Output the records below again, precisely as they are written.

[Opening Data supplied section]

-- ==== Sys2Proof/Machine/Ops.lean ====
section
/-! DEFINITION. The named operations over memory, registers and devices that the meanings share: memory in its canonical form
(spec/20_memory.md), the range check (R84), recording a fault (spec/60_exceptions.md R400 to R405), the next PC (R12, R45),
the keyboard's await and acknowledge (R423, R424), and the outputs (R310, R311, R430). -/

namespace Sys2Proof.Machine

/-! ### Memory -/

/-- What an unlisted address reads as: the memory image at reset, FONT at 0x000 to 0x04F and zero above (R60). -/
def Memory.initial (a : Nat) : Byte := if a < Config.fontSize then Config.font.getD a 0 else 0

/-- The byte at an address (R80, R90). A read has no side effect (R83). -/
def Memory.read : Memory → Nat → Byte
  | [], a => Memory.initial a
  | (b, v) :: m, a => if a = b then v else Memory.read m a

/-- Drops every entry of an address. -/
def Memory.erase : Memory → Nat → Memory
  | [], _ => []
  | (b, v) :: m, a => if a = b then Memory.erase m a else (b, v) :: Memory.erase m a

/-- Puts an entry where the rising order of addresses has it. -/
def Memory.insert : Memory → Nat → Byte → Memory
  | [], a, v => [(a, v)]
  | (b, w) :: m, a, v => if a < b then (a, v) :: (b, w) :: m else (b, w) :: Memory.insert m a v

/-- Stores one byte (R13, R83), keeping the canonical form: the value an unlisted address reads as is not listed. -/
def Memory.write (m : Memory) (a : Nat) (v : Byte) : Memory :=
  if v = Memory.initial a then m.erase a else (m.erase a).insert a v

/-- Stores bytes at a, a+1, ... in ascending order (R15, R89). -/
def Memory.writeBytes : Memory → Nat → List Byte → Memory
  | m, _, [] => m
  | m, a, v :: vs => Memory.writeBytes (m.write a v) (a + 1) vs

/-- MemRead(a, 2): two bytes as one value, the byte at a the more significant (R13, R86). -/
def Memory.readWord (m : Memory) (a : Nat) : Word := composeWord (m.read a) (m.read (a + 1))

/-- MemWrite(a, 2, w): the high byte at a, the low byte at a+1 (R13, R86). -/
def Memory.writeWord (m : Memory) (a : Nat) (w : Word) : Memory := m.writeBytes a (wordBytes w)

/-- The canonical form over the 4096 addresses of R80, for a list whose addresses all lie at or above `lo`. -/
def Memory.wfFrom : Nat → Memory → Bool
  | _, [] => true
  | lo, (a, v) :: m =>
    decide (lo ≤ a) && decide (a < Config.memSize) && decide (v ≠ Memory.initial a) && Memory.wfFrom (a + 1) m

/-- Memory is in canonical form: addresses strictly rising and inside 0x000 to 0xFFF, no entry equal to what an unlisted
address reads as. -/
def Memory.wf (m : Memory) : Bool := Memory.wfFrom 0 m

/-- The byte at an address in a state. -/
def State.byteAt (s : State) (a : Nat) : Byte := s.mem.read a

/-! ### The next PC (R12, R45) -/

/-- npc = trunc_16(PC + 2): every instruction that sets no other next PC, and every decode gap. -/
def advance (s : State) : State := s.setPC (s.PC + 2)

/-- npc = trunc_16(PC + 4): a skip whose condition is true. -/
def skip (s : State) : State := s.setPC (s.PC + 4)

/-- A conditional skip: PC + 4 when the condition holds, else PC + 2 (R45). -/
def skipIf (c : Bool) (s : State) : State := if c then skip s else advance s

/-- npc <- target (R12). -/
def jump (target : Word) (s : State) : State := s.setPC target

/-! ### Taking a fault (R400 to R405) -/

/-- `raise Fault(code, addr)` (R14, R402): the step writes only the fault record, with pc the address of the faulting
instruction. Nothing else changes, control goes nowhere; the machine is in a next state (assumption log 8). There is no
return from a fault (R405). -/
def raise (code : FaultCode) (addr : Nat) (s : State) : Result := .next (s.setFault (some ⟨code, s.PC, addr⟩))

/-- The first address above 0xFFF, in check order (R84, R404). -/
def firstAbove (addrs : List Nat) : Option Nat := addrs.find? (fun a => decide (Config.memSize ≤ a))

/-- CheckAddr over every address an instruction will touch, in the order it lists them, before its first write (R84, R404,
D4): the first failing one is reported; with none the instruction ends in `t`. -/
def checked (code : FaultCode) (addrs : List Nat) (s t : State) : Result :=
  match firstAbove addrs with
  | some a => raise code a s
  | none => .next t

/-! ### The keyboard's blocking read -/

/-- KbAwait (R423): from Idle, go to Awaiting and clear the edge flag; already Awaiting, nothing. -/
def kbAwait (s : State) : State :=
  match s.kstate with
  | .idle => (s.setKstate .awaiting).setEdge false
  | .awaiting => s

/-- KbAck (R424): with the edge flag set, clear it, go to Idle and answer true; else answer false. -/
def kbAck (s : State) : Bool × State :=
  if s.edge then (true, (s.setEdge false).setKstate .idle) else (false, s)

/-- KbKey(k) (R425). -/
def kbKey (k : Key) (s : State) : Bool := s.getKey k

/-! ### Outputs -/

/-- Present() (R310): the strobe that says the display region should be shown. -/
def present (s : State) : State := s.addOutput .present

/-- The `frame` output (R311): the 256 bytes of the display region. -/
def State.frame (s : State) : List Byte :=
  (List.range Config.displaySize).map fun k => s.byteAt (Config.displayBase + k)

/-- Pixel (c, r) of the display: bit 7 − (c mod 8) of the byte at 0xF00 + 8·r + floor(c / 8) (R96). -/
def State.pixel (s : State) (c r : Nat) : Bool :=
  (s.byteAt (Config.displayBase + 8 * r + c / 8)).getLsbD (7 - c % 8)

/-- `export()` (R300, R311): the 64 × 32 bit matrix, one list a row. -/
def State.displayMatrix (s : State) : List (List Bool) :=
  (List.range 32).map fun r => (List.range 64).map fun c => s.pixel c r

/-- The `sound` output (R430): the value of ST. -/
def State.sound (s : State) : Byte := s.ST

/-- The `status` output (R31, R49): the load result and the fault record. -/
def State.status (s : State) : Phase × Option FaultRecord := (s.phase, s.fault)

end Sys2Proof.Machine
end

[Closing Data supplied section]

> _Response below_
-- ==== Sys2Proof/Machine/Ops.lean ====
section
/-! DEFINITION. The named operations over memory, registers and devices that the meanings share: memory in its canonical form
(spec/20_memory.md), the range check (R84), recording a fault (spec/60_exceptions.md R400 to R405), the next PC (R12, R45),
the keyboard's await and acknowledge (R423, R424), and the outputs (R310, R311, R430). -/

namespace Sys2Proof.Machine

/-! ### Memory -/

/-- What an unlisted address reads as: the memory image at reset, FONT at 0x000 to 0x04F and zero above (R60). -/
def Memory.initial (a : Nat) : Byte := if a < Config.fontSize then Config.font.getD a 0 else 0

/-- The byte at an address (R80, R90). A read has no side effect (R83). -/
def Memory.read : Memory → Nat → Byte
  | [], a => Memory.initial a
  | (b, v) :: m, a => if a = b then v else Memory.read m a

/-- Drops every entry of an address. -/
def Memory.erase : Memory → Nat → Memory
  | [], _ => []
  | (b, v) :: m, a => if a = b then Memory.erase m a else (b, v) :: Memory.erase m a

/-- Puts an entry where the rising order of addresses has it. -/
def Memory.insert : Memory → Nat → Byte → Memory
  | [], a, v => [(a, v)]
  | (b, w) :: m, a, v => if a < b then (a, v) :: (b, w) :: m else (b, w) :: Memory.insert m a v

/-- Stores one byte (R13, R83), keeping the canonical form: the value an unlisted address reads as is not listed. -/
def Memory.write (m : Memory) (a : Nat) (v : Byte) : Memory :=
  if v = Memory.initial a then m.erase a else (m.erase a).insert a v

/-- Stores bytes at a, a+1, ... in ascending order (R15, R89). -/
def Memory.writeBytes : Memory → Nat → List Byte → Memory
  | m, _, [] => m
  | m, a, v :: vs => Memory.writeBytes (m.write a v) (a + 1) vs

/-- MemRead(a, 2): two bytes as one value, the byte at a the more significant (R13, R86). -/
def Memory.readWord (m : Memory) (a : Nat) : Word := composeWord (m.read a) (m.read (a + 1))

/-- MemWrite(a, 2, w): the high byte at a, the low byte at a+1 (R13, R86). -/
def Memory.writeWord (m : Memory) (a : Nat) (w : Word) : Memory := m.writeBytes a (wordBytes w)

/-- The canonical form over the 4096 addresses of R80, for a list whose addresses all lie at or above `lo`. -/
def Memory.wfFrom : Nat → Memory → Bool
  | _, [] => true
  | lo, (a, v) :: m =>
    decide (lo ≤ a) && decide (a < Config.memSize) && decide (v ≠ Memory.initial a) && Memory.wfFrom (a + 1) m

/-- Memory is in canonical form: addresses strictly rising and inside 0x000 to 0xFFF, no entry equal to what an unlisted
address reads as. -/
def Memory.wf (m : Memory) : Bool := Memory.wfFrom 0 m

/-- The byte at an address in a state. -/
def State.byteAt (s : State) (a : Nat) : Byte := s.mem.read a

/-! ### The next PC (R12, R45) -/

/-- npc = trunc_16(PC + 2): every instruction that sets no other next PC, and every decode gap. -/
def advance (s : State) : State := s.setPC (s.PC + 2)

/-- npc = trunc_16(PC + 4): a skip whose condition is true. -/
def skip (s : State) : State := s.setPC (s.PC + 4)

/-- A conditional skip: PC + 4 when the condition holds, else PC + 2 (R45). -/
def skipIf (c : Bool) (s : State) : State := if c then skip s else advance s

/-- npc <- target (R12). -/
def jump (target : Word) (s : State) : State := s.setPC target

/-! ### Taking a fault (R400 to R405) -/

/-- `raise Fault(code, addr)` (R14, R402): the step writes only the fault record, with pc the address of the faulting
instruction. Nothing else changes, control goes nowhere; the machine is in a next state (assumption log 8). There is no
return from a fault (R405). -/
def raise (code : FaultCode) (addr : Nat) (s : State) : Result := .next (s.setFault (some ⟨code, s.PC, addr⟩))

/-- The first address above 0xFFF, in check order (R84, R404). -/
def firstAbove (addrs : List Nat) : Option Nat := addrs.find? (fun a => decide (Config.memSize ≤ a))

/-- CheckAddr over every address an instruction will touch, in the order it lists them, before its first write (R84, R404,
D4): the first failing one is reported; with none the instruction ends in `t`. -/
def checked (code : FaultCode) (addrs : List Nat) (s t : State) : Result :=
  match firstAbove addrs with
  | some a => raise code a s
  | none => .next t

/-! ### The keyboard's blocking read -/

/-- KbAwait (R423): from Idle, go to Awaiting and clear the edge flag; already Awaiting, nothing. -/
def kbAwait (s : State) : State :=
  match s.kstate with
  | .idle => (s.setKstate .awaiting).setEdge false
  | .awaiting => s

/-- KbAck (R424): with the edge flag set, clear it, go to Idle and answer true; else answer false. -/
def kbAck (s : State) : Bool × State :=
  if s.edge then (true, (s.setEdge false).setKstate .idle) else (false, s)

/-- KbKey(k) (R425). -/
def kbKey (k : Key) (s : State) : Bool := s.getKey k

/-! ### Outputs -/

/-- Present() (R310): the strobe that says the display region should be shown. -/
def present (s : State) : State := s.addOutput .present

/-- The `frame` output (R311): the 256 bytes of the display region. -/
def State.frame (s : State) : List Byte :=
  (List.range Config.displaySize).map fun k => s.byteAt (Config.displayBase + k)

/-- Pixel (c, r) of the display: bit 7 − (c mod 8) of the byte at 0xF00 + 8·r + floor(c / 8) (R96). -/
def State.pixel (s : State) (c r : Nat) : Bool :=
  (s.byteAt (Config.displayBase + 8 * r + c / 8)).getLsbD (7 - c % 8)

/-- `export()` (R300, R311): the 64 × 32 bit matrix, one list a row. -/
def State.displayMatrix (s : State) : List (List Bool) :=
  (List.range 32).map fun r => (List.range 64).map fun c => s.pixel c r

/-- The `sound` output (R430): the value of ST. -/
def State.sound (s : State) : Byte := s.ST

/-- The `status` output (R31, R49): the load result and the fault record. -/
def State.status (s : State) : Phase × Option FaultRecord := (s.phase, s.fault)

end Sys2Proof.Machine
end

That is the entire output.